Anyway, enough of that! What have I been doing with orange wheels today?

What you see in the first three photos is what you can do to a cockpit locker if you work non-stop for about eight hours. It’s not finished, but getting there. I was originally planning to try knocking off just the really loose paint (see final pic of port locker for the state of these things!), but soon discovered there’s really no satisfactory halfway house. The wooden bulkhead is to be epoxy-coated like so much else I’ve stripped of dying paintwork, and probably the whole lockers too now. And, yes, the outside of the boat’s filthy even though I cleaned it again last year before building the Noah’s Ark roof over the main hatch!

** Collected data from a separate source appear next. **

-- ==== Sys2Proof/Laws/Tables.lean ====
section
/-! SUPPORT. The laws of the tables of fixed membership: reading after writing, rewriting, and going through the
positions. -/

namespace Sys2Proof.Machine

variable {α β σ : Type} {n : Nat}

/-- A table given position by position holds what each position was given. -/
@[simp] theorem tableOf_get (f : Fin n → α) (i : Fin n) : (tableOf f).get i = f i := by
  simp only [tableOf, Vector.get, List.getElem_toArray, List.getElem_ofFn]
  rfl

/-- Reading a table after a write, at any position. -/
theorem tableSet_get (t : Vector α n) (i j : Fin n) (a : α) :
    (tableSet t i a).get j = if i = j then a else t.get j := by
  simp only [tableSet, Vector.get_eq_getElem, Vector.getElem_set, Fin.ext_iff]

/-- The position written holds what was written. -/
@[simp] theorem tableSet_get_self (t : Vector α n) (i : Fin n) (a : α) : (tableSet t i a).get i = a := by
  simp [tableSet_get]

/-- Every other position is as it was. -/
theorem tableSet_get_ne (t : Vector α n) {i j : Fin n} (a : α) (h : i ≠ j) : (tableSet t i a).get j = t.get j := by
  simp [tableSet_get, h]

/-- Reading a rewritten table. -/
@[simp] theorem tableMap_get (f : Fin n → α → β) (t : Vector α n) (i : Fin n) :
    (tableMap f t).get i = f i (t.get i) := by
  simp [tableMap]

/-- Two tables that agree at every position are one. -/
theorem table_ext {t u : Vector α n} (h : ∀ i, t.get i = u.get i) : t = u := by
  apply Vector.ext
  intro i hi
  exact h ⟨i, hi⟩

/-- Writing back what stands changes nothing. -/
@[simp] theorem tableSet_same (t : Vector α n) (i : Fin n) : tableSet t i (t.get i) = t :=
  table_ext fun j => by
    rw [tableSet_get]
    split
    · next h => rw [h]
    · rfl

/-- Every position is one of the positions. -/
@[simp] theorem mem_positions (i : Fin n) : i ∈ positions n := by
  simp [positions]

/-- The positions stand once each. -/
theorem positions_nodup : (positions n).Nodup := by
  simp [positions, List.nodup_ofFn_ofInjective Function.injective_id]

/-- Some position meets p. -/
theorem tableAny_iff (p : α → Bool) (t : Vector α n) : tableAny p t = true ↔ ∃ i, p (t.get i) = true := by
  simp [tableAny]

/-- No position meets p. -/
theorem tableAny_false_iff (p : α → Bool) (t : Vector α n) : tableAny p t = false ↔ ∀ i, p (t.get i) = false := by
  simp [tableAny]

/-- Every position meets p. -/
theorem tableAll_iff (p : α → Bool) (t : Vector α n) : tableAll p t = true ↔ ∀ i, p (t.get i) = true := by
  simp [tableAll]

/-- What every turn of a passage through the positions keeps, the whole passage keeps. -/
theorem forEach_keeps (P : σ → Prop) (f : Fin n → σ → σ) (h : ∀ i s, P s → P (f i s)) (s : σ) (hs : P s) :
    P (forEach f s) := by
  unfold forEach
  induction positions n generalizing s with
  | nil => exact hs
  | cons i l ih => exact ih _ (h i s hs)

/-- What a passage does at one position: the turn of position i sees v of the state as it stood, and no later turn
changes what turn i made of it. -/
theorem forEach_at {γ : Type} (v : σ → γ) (f : Fin n → σ → σ) (i : Fin n) (g : γ → γ)
    (other : ∀ j s, j ≠ i → v (f j s) = v s) (own : ∀ s, v (f i s) = g (v s)) (s : σ) :
    v (forEach f s) = g (v s) := by
  have skip : ∀ (l : List (Fin n)) (s : σ), i ∉ l → v (l.foldl (fun s i => f i s) s) = v s := by
    intro l
    induction l with
    | nil => intro s _; rfl
    | cons j l ih =>
      intro s hi
      simp only [List.mem_cons, not_or] at hi
      simp only [List.foldl_cons]
      rw [ih _ hi.2, other j s (Ne.symm hi.1)]
  have go : ∀ (l : List (Fin n)) (s : σ), l.Nodup → i ∈ l → v (l.foldl (fun s i => f i s) s) = g (v s) := by
    intro l
    induction l with
    | nil => intro s _ hi; cases hi
    | cons j l ih =>
      intro s hd hi
      simp only [List.nodup_cons] at hd
      simp only [List.foldl_cons]
      rcases List.mem_cons.mp hi with rfl | hi
      · rw [skip l _ hd.1, own]
      · have hj : j ≠ i := fun e => hd.1 (e ▸ hi)
        rw [ih _ hd.2 hi, other j s hj]
  exact go _ s positions_nodup (mem_positions i)

end Sys2Proof.Machine
end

Nylon brush summary from one year and hundreds of hours use:

  • Orange wheels are the most useful overall as well as the most robust, but too abrasive for some softer surfaces and can be compromised by using at an angle. Also impossible to use in narrow spaces and/or where flat surfaces meet at acute angles (obtuse angles are fine).
  • Blue wheels are excellent for stripping varnish from wood, but currently unattractively expensive.
  • Orange flap wheels are a useful substitute for blue wheels at a saner price.
  • Cup or pencil/end brushes of any colour are wasted money when you can destroy them in five minutes.

1 August 2018

Cockpit locker false floor

Filed under: Sailing — admin @ 5:09 pm

So what can I tell you about Fly’s cockpit lockers? In 26 words, cavernous hellholes of peeling paint on dirt on paint on dirt still awaiting a good clean back and not seen at their worst in these photos! Today I cut out the starboard locker’s plywood false floor identified last October as rotten, non-structural and surplus to requirements since we installed the inboard and haven’t needed a level base for a petrol tank in there since 2001. There’s one little corner to tidy up in the angle between side wall and cockpit bulkhead, but really a pretty clean job when I’d expected some minor glasswork to be necessary somewhere.

Note the slight bulge below the drain tube in the first two photos but gone in the last, which had no port-side counterpart and turned out to be holding a vertical piece of ply to support the false floor where the front of the central locker (ex-outboard well) angles up to meet the bulkhead.